Re: [PATCH v3 6/6] interconnect: Add OPP table support for interconnects
From: Vincent Guittot
Date: Wed Jul 24 2019 - 03:16:52 EST
On Tue, 16 Jul 2019 at 02:56, Saravana Kannan <saravanak@xxxxxxxxxx> wrote:
>
> On Mon, Jul 15, 2019 at 1:16 AM Vincent Guittot
> <vincent.guittot@xxxxxxxxxx> wrote:
> >
> > On Tue, 9 Jul 2019 at 21:03, Saravana Kannan <saravanak@xxxxxxxxxx> wrote:
> > >
> > > On Tue, Jul 9, 2019 at 12:25 AM Vincent Guittot
> > > <vincent.guittot@xxxxxxxxxx> wrote:
> > > >
> > > > On Sun, 7 Jul 2019 at 23:48, Saravana Kannan <saravanak@xxxxxxxxxx> wrote:
> > > > >
> > > > > On Thu, Jul 4, 2019 at 12:12 AM Vincent Guittot
> > > > > <vincent.guittot@xxxxxxxxxx> wrote:
> > > > > >
> > > > > > On Wed, 3 Jul 2019 at 23:33, Saravana Kannan <saravanak@xxxxxxxxxx> wrote:
> > > > > > >
> > > > > > > On Tue, Jul 2, 2019 at 11:45 PM Vincent Guittot
> > > > > > > <vincent.guittot@xxxxxxxxxx> wrote:
> > > > > > > >
> > > > > > > > On Wed, 3 Jul 2019 at 03:10, Saravana Kannan <saravanak@xxxxxxxxxx> wrote:
> > > > > > > > >
> > > > > > > > > Interconnect paths can have different performance points. Now that OPP
> > > > > > > > > framework supports bandwidth OPP tables, add OPP table support for
> > > > > > > > > interconnects.
> > > > > > > > >
> > > > > > > > > Devices can use the interconnect-opp-table DT property to specify OPP
> > > > > > > > > tables for interconnect paths. And the driver can obtain the OPP table for
> > > > > > > > > an interconnect path by calling icc_get_opp_table().
> > > > > > > >
> > > > > > > > The opp table of a path must come from the aggregation of OPP tables
> > > > > > > > of the interconnect providers.
> > > > > > >
> > > > > > > The aggregation of OPP tables of the providers is certainly the
> > > > > > > superset of what a path can achieve, but to say that OPPs for
> > > > > > > interconnect path should match that superset is an oversimplification
> > > > > > > of the reality in hardware.
> > > > > > >
> > > > > > > There are lots of reasons an interconnect path might not want to use
> > > > > > > all the available bandwidth options across all the interconnects in
> > > > > > > the route.
> > > > > > >
> > > > > > > 1. That particular path might not have been validated or verified
> > > > > > > during the HW design process for some of the frequencies/bandwidth
> > > > > > > combinations of the providers.
> > > > > >
> > > > > > All these constraint are provider's constraints and not consumer's one
> > > > > >
> > > > > > The consumer asks for a bandwidth according to its needs and then the
> > > > > > providers select the optimal bandwidth of each interconnect after
> > > > > > aggregating all the request and according to what OPP have been
> > > > > > validated
> > > > >
> > > > > Not really. The screening can be a consumer specific issue. The
> > > > > consumer IP itself might have some issue with using too low of a
> > > > > bandwidth or bandwidth that's not within some range. It should not be
> > > >
> > > > How can an IP ask for not enough bandwidth ?

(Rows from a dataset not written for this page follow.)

-- ==== Sys2Proof/Machine/KvDesc.lean ====
section
/-! DEFINITION. KV descriptors (R229 to R237), batch lists (R231), pages and page-table entries (R214 to R222), and the
reading of memory by a unit with a status. -/

namespace Sys2Proof.Machine

/-! ### Fields (Table 6-4) -/

def kvQFmt (d : List Byte) : Nat := dField d 0 16 12
def kvCausal (d : List Byte) : Bool := bit (dWord d 0) 10
def kvRetrieve (d : List Byte) : Bool := bit (dWord d 0) 9
def kvRope (d : List Byte) : Bool := bit (dWord d 0) 8
def kvParity (d : List Byte) : Nat := dOpx d % 2
def kvGroup (d : List Byte) : Nat := dField d 4 63 60
def kvGroupEn (d : List Byte) : Bool := bit (dWord d 4) 59
def kvNseq (d : List Byte) : Nat := dField d 4 58 48
def kvList (d : List Byte) : Nat := dField d 4 47 0
def kvTopk (d : List Byte) : Nat := dField d 5 31 22
def kvGqa (d : List Byte) : Nat := dField d 5 21 18 + 1
def kvNh (d : List Byte) : Nat := dField d 5 17 12
def kvH0 (d : List Byte) : Nat := dField d 5 11 0
def kvIl (d : List Byte) : Bool := bit (dWord d 6) 40
def kvPairs (d : List Byte) : Nat := dField d 6 39 32
def kvRopeOff (d : List Byte) : Nat := dField d 6 31 0
def kvReserve (d : List Byte) : Nat := dField d 7 48 42
def kvSinks (d : List Byte) : Nat := dField d 7 41 39
def kvRecent (d : List Byte) : Nat := dField d 7 38 32
def kvScale (d : List Byte) : Nat := if dOpcode d = 0x61 then dField d 3 63 32 else dField d 7 63 32
def kvStat (d : List Byte) : Nat := if dOpcode d = 0x61 then dField d 3 31 0 else dField d 5 63 32
/-- The low and high halves of words 1 to 3. -/
def lo32 (d : List Byte) (i : Nat) : Nat := dField d i 31 0
def hi32 (d : List Byte) (i : Nat) : Nat := dField d i 63 32

/-- A die offset lies in an engine-local window or the scratch pool of the die. -/
def inDie (off n : Nat) : Bool := off + n ≤ 9 * 0x400000 || (0x4000000 ≤ off && off + n ≤ 0x7000000)

/-- The die offsets that APPEND, ATTN and ATTN_BWD name and use. [DEDUCED: log entry 45] -/
def kvOffsets (d : List Byte) : List (Nat × Nat) :=
  (if kvRope d ∧ kvPairs d ≠ 0 then [(kvRopeOff d, 4 * kvPairs d)] else []) ++
  (if dOpcode d = 0x60 then [(lo32 d 1, 1), (hi32 d 1, 1)]
   else if dOpcode d = 0x61 then [(lo32 d 1, 1), (hi32 d 1, 1), (kvStat d, 8)]
   else [(lo32 d 1, 1), (hi32 d 1, 1), (lo32 d 2, 1), (hi32 d 2, 1), (lo32 d 3, 1), (hi32 d 3, 1), (kvStat d, 8)])

/-- The ILLEGAL conditions that a KV descriptor shows (R229 to R234, R237); `planned`: it runs in a SAFE, CTRL or PERC
slot. [DEDUCED: log entries 33, 42, 45] -/
def kvIllegal (planned : Bool) (d : List Byte) : Bool :=
  let op := dOpcode d
  let list := !(kvGroupEn d) && (kvList d % 16 != 0 || 1024 < kvNseq d)
  let fin (c : Nat) : Bool := (f32Val c).isFinite
  let head := dField d 0 63 52 != 0 || dField d 0 21 17 != 0 || 1 < dOpx d || 2 < kvQFmt d || 128 < kvPairs d
    || dField d 6 63 41 != 0
  if op = 0x60 then
    head || list || dOutFmt d != 0 || kvCausal d || kvRetrieve d || dWord d 3 != 0 || dField d 5 63 18 != 0
      || dField d 7 63 32 != 0
  else if op = 0x61 then
    head || list || 2 < dOutFmt d || dField d 5 63 32 != 0 || dField d 7 63 49 != 0 || 512 < kvTopk d || 64 < kvRecent d
      || 4 < kvSinks d || 64 < kvReserve d || !(fin (kvScale d))
  else if op = 0x62 then
    head || list || kvRetrieve d || dField d 5 31 22 != 0 || !(fin (kvScale d))
  else if op = 0x63 then
    planned || dField d 0 63 52 != 0 || dField d 0 26 12 != 0 || dField d 0 10 8 != 0 || 7 < dOpx d || list
      || dField d 1 63 48 != 0 || dWord d 2 != 0 || dWord d 3 != 0 || dField d 5 63 18 != 0
      || (dOpx d != 7 && dField d 5 17 0 != 0) || dWord d 6 != 0 || dField d 7 63 32 != 0
  else if op = 0x64 then goldIllegal d
  else true

/-- The check of a KV descriptor before any WAIT (R133, R235). -/
def checkKv (planned : Bool) (d : List Byte) : Option Nat :=
  let op := dOpcode d
  let empty := if op = 0x64 then stepMask d == 0
    else (!(kvGroupEn d) && kvNseq d == 0) || ((op != 0x63 || dOpx d == 7) && kvNh d == 0)
  if kvIllegal planned d then some stILLEGAL
  else if empty then some stEMPTY
  else if op ≤ 0x62 && !((kvOffsets d).all fun r => inDie r.1 r.2) then some stPLACE
  else none

/-! ### Reading with a status -/

/-- Why a job stops: its status and, for a failed access, the access type and the check's result. -/
structure Stop where
  st : Nat
  acc : Nat
  res : Nat × Nat × Nat
  deriving DecidableEq, Repr

/-- A stop that is no failed access. -/
def Stop.plain (st : Nat) : Stop := ⟨st, 0, (0, 0, 0)⟩

/-- A range that a procedure reads (`write` false) or is to write. -/
structure Span where
  write : Bool
  addr : Nat
  len : Nat
  deriving DecidableEq, Repr

/-- A reading procedure: its result or the stop, and the ranges that it accesses on the way, in order. -/
abbrev Rd (α : Type) := ExceptT Stop (StateM (List Span)) α

/-- The result of a procedure. -/
def result {α : Type} (f : Rd α) : Except Stop α := (f.run.run []).1

/-- The ranges that a procedure accesses. -/
def spans {α : Type} (f : Rd α) : List Span := (f.run.run []).2

/-- The access to a range is made. -/
def spanR (q : Span) : Rd Unit := modify fun l => l ++ [q]

/-- The bytes of a range, if unit `u` may read it. -/
def readOk (s : State) (u tkt : Nat) (ecc : Ecc) (a n : Nat) : Except Stop (List Byte) :=
  let r := checkRange s u tkt 0 ecc a n
  if r.1 = 0 then .ok (readRange s a n) else .error ⟨r.1, 0, r⟩

/-- A range may be written by unit `u`. -/
def writeOk (s : State) (u tkt : Nat) (ecc : Ecc) (a n : Nat) : Except Stop Unit :=
  let r := checkRange s u tkt 1 ecc a n
  if r.1 = 0 then .ok () else .error ⟨r.1, 1, r⟩

/-- The bytes of a range, read by unit `u`, or the failed check. -/
def readE (s : State) (u tkt : Nat) (ecc : Ecc) (a n : Nat) : Rd (List Byte) := do
  let b ← readOk s u tkt ecc a n
  spanR ⟨false, a, n⟩
  return b

/-- A range that unit `u` is to write, or the failed check. -/
def writeE (s : State) (u tkt : Nat) (ecc : Ecc) (a n : Nat) : Rd Unit := do
  writeOk s u tkt ecc a n
  spanR ⟨true, a, n⟩

/-- Stop unless a condition holds. -/
def needE (c : Bool) (st : Nat) : Except Stop Unit := if c then .ok () else .error (Stop.plain st)

/-- What a stop records (R84, R354). -/
def noteStop (u tkt : Nat) (x : Stop) : Act := if x.res.1 = 0 then skip else accessFailed u tkt x.acc x.res

/-- Map over a list, stopping at the first error. -/
def mapE {m : Type → Type} [Monad m] {α β : Type} (f : α → m β) : List α → m (List β)
  | [] => pure []
  | a :: as => do
    let b ← f a
    let bs ← mapE f as
    return b :: bs

/-- The corrected errors that a reading procedure meets are handled: the blocks of `ecc.corr` at which it would stop if they could not
be corrected (R58, R60). [DESIGN CHOICE: log entry 47] -/
def readCorr {α : Type} (u tkt : Nat) (ecc : Ecc) (f : Ecc → Rd α) : Act :=
  forA (ecc.corr.filter fun b => match result (f ⟨[], b :: ecc.uncorr⟩) with
    | .error x => x.res.1 == stUNCORR && x.res.2.1 == b
    | .ok _ => false) (foundCorr u tkt)

/-- The data of ranges are charged at the ports that they cross (R332). -/
def chargeSpans (u tkt : Nat) (l : List Span) : Act := forA l fun q => charge u tkt q.write q.addr q.len

/-- What a procedure that unit `u` runs meets on the way: the corrected errors of its reads, and the charges of the data that it moves, to
its end or to the access that stops it (R58, R60, R332). [DESIGN CHOICE: log entries 47, 232] -/
def runsE {α : Type} (u tkt : Nat) (ecc : Ecc) (f : Ecc → Rd α) : Act := seq [readCorr u tkt ecc f, chargeSpans u tkt (spans (f ecc))]

/-! ### Batch lists (R231, R310) -/

/-- A batch entry. -/
structure Entry where
  ctx : Nat
  qrows : Nat
  qrow0 : Nat
  krow0 : Nat
  ok : Bool
  deriving DecidableEq, Repr

/-- The batch entry in 16 bytes; `ok`: its reserved bits are 0. -/
def entryOf (b : List Byte) : Entry :=
  let w := le b 0 8
  ⟨field w 17 0, field w 51 32, le b 8 4, le b 12 4, field w 31 18 == 0 && field w 63 52 == 0⟩

/-- The address of list buffer `p` of group `g` (R310). [DEDUCED: log entry 43] -/
def groupBuf (s : State) (g p : Nat) : Nat := s.get (RM_SG_CFG_BUF_BASE g) + p * 0x8000

/-- The entries of a descriptor's batch. A CTX descriptor, which has no PARITY, reads the list published last. -/
def batchE (s : State) (u tkt : Nat) (ecc : Ecc) (d : List Byte) : Rd (List Entry) := do
  let par := if dOpcode d = 0x63 then s.get (RM_SG_STAT_STEP (kvGroup d)) % 2 else kvParity d
  if kvGroupEn d then
    let buf := groupBuf s (kvGroup d) par
    let h ← readE s u tkt ecc buf 64
    let n := min 1024 (field (le h 0 8) 42 32)
    let b ← readE s u tkt ecc (buf + 64) (16 * n)
    return tab n fun i => entryOf ((b.drop (16 * i)).take 16)
  else
    let b ← readE s u tkt ecc (kvList d) (16 * kvNseq d)
    return tab (kvNseq d) fun i => entryOf ((b.drop (16 * i)).take 16)

/-! ### Pages (R216, R217, R222) -/

/-- A page of a context: logical page, page-list entry, page index, address, PTE address and PTE. -/
structure PageRef where
  lp : Nat
  present : Bool
  entry : Nat
  idx : Nat
  addr : Nat
  pteAddr : Nat
  pte : Nat
  deriving DecidableEq, Repr

def pteRetired (w : Nat) : Bool := bit w 63
def pteValid (w : Nat) : Bool := bit w 62
def pteOwner (w : Nat) : Nat := field w 57 40
def pteGen (w : Nat) : Nat := field w 39 16
def pteFill (w : Nat) : Nat := field w 8 0

/-- The PTE with GEN one higher (R219). -/
def pteBump (w : Nat) : Nat := w - pteGen w * 2 ^ 16 + (pteGen w + 1) % 2 ^ 24 * 2 ^ 16

/-- The PTE with another FILL. -/
def pteSetFill (w n : Nat) : Nat := w - pteFill w + n % 512

/-- The pages of die `n`'s pool (R216). -/
def poolPages (s : State) (n : Nat) : Nat := min 524288 (s.get (KV_POOL_PAGES_PAGES n))

/-- Logical page `lp` of a context, with its PTE as it stands (R216, R217, R222). A page index that is not usable stops the job with
ADDR_FAULT. [DEDUCED: log entry 239] -/
def pageE (s : State) (u tkt : Nat) (ecc : Ecc) (c : List Byte) (lp : Nat) : Rd PageRef := do
  needE (lp < cPlCap c) stPL_FULL
  let e ← readE s u tkt ecc (cPlHead c + 4 * lp) 4
  let w := ofLe e
  if !(bit w 31) then return ⟨lp, false, w, 0, 0, 0, 0⟩
  let p := w % 2 ^ 21
  let n := p / 2 ^ 19
  let i := p % 2 ^ 19
  needE (i < poolPages s n) stADDR_FAULT
  let pa := s.get (KV_PT_BASE_BASE n) * 4096 + 8 * i
  let pte ← readE s u tkt ecc pa 8
  return ⟨lp, true, w, p, s.get (KV_POOL_BASE_BASE n) * 32768 + i * 0x8000, pa, ofLe pte⟩

/-- The page is present, valid and owned by context `c`. -/
def PageRef.owned (p : PageRef) (c : Nat) : Bool := p.present && pteValid p.pte && pteOwner p.pte == c

/-- Page table entries that others changed while a job ran: page index, the entry as the unit's first read of it found it, and as the
second did (R249). [DESIGN CHOICE: log entry 243] -/
abbrev Races := List (Nat × Nat × Nat)

/-- What the two reads of a page's PTE show (R249). [DESIGN CHOICE: log entry 243] -/
def PageRef.seen (p : PageRef) (rs : Races) : Nat × Nat := match rs.find? fun r => r.1 == p.idx with
  | some r => r.2
  | none => (p.pte, p.pte)

/-- A read of a PTE passes the check of R249 for context `c` and selection generation `gen`. -/
def pteGood (w gen c : Nat) : Bool := pteValid w && !(pteRetired w) && pteOwner w == c && pteGen w == gen

/-- The first read of the page's PTE passes, so that its data are read (R249). -/
def PageRef.mayRead (p : PageRef) (rs : Races) (gen c : Nat) : Bool := p.present && pteGood (p.seen rs).1 gen c

/-- The page is accepted for context `c` and selection generation `gen` (R249). -/
def PageRef.accepted (p : PageRef) (rs : Races) (gen c : Nat) : Bool :=
  p.mayRead rs gen c && pteGood (p.seen rs).2 gen c

/-- The status of a page that fails (R250): RETIRED when the failing read showed it. -/
def PageRef.failure (p : PageRef) (rs : Races) (gen c : Nat) : Nat :=
  if p.present && pteRetired (if pteGood (p.seen rs).1 gen c then (p.seen rs).2 else (p.seen rs).1) then stRETIRED else stSTALE

/-- Token blocks of a context (R245). -/
def cBlocks (c : List Byte) : Nat := ceilDiv (cLength c) (cTpp c)

/-- Bytes of one token row of a page (R214). -/
def cRow (c : List Byte) : Nat := cDim c * fmtBits (cFmt c) / 8

/-! ### Rotary encoding (R243) -/

/-- lut(ph): the sine table with linear interpolation. -/
def ropeLut (ph : Nat) : Nat :=
  let j := ph % 2 ^ 32 / 2 ^ 20
  let f := f32 (.fin false (ph % 2 ^ 20) (-20))
  let t0 := sinTable j
  fadd t0 (fmul f (fsub (sinTable (j + 1)) t0))

/-- Rotate one head at position `pos`; `back` uses the negated sine (R257). -/
def rope (il : Bool) (pairs : Nat) (freq : List Nat) (pos : Nat) (back : Bool) (x : List Nat) : List Nat :=
  let ia (i : Nat) : Nat := if il then 2 * i else i
  let ib (i : Nat) : Nat := if il then 2 * i + 1 else i + pairs
  x.zipIdx.map fun q =>
    let i := if il then q.2 / 2 else if q.2 < pairs then q.2 else q.2 - pairs
    if pairs ≤ i ∨ (!il ∧ 2 * pairs ≤ q.2) then q.1 else
    let ph := pos * freq.getD i 0 % 2 ^ 32
    let sn0 := ropeLut ph
    let sn := if back then fneg sn0 else sn0
    let cs := ropeLut (ph + 0x40000000)
    let a := x.getD (ia i) 0
    let b := x.getD (ib i) 0
    if q.2 = ia i then fsub (fmul a cs) (fmul b sn) else fadd (fmul a sn) (fmul b cs)

/-- The frequency table at ROPE_OFF, and the head rotated when ROPE is 1. [DEDUCED: log entry 42] -/
def ropeIf (d : List Byte) (freq : List Nat) (pos : Nat) (back : Bool) (x : List Nat) : List Nat :=
  if kvRope d then rope (kvIl d) (kvPairs d) freq (pos % 2 ^ 32) back x else x

end Sys2Proof.Machine
end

> > > > It asks the needed bandwidth based on its requirements
> > >
> > > The "enough bandwidth" is not always obvious. It's only for very
> > > simple cases that you can calculate the required bandwidth. Even for
> > > cases that you think might be "obvious/easy" aren't always easy.
> > >
> > > For example, you'd think a display IP would have a fixed bandwidth
> > > requirement for a fixed resolution screen. But that's far from the
> > > truth. It can also change as the number of layers change per frame.
> > > For video decoder/encoder, it depends on how well the frames compress
> > > with a specific compression scheme.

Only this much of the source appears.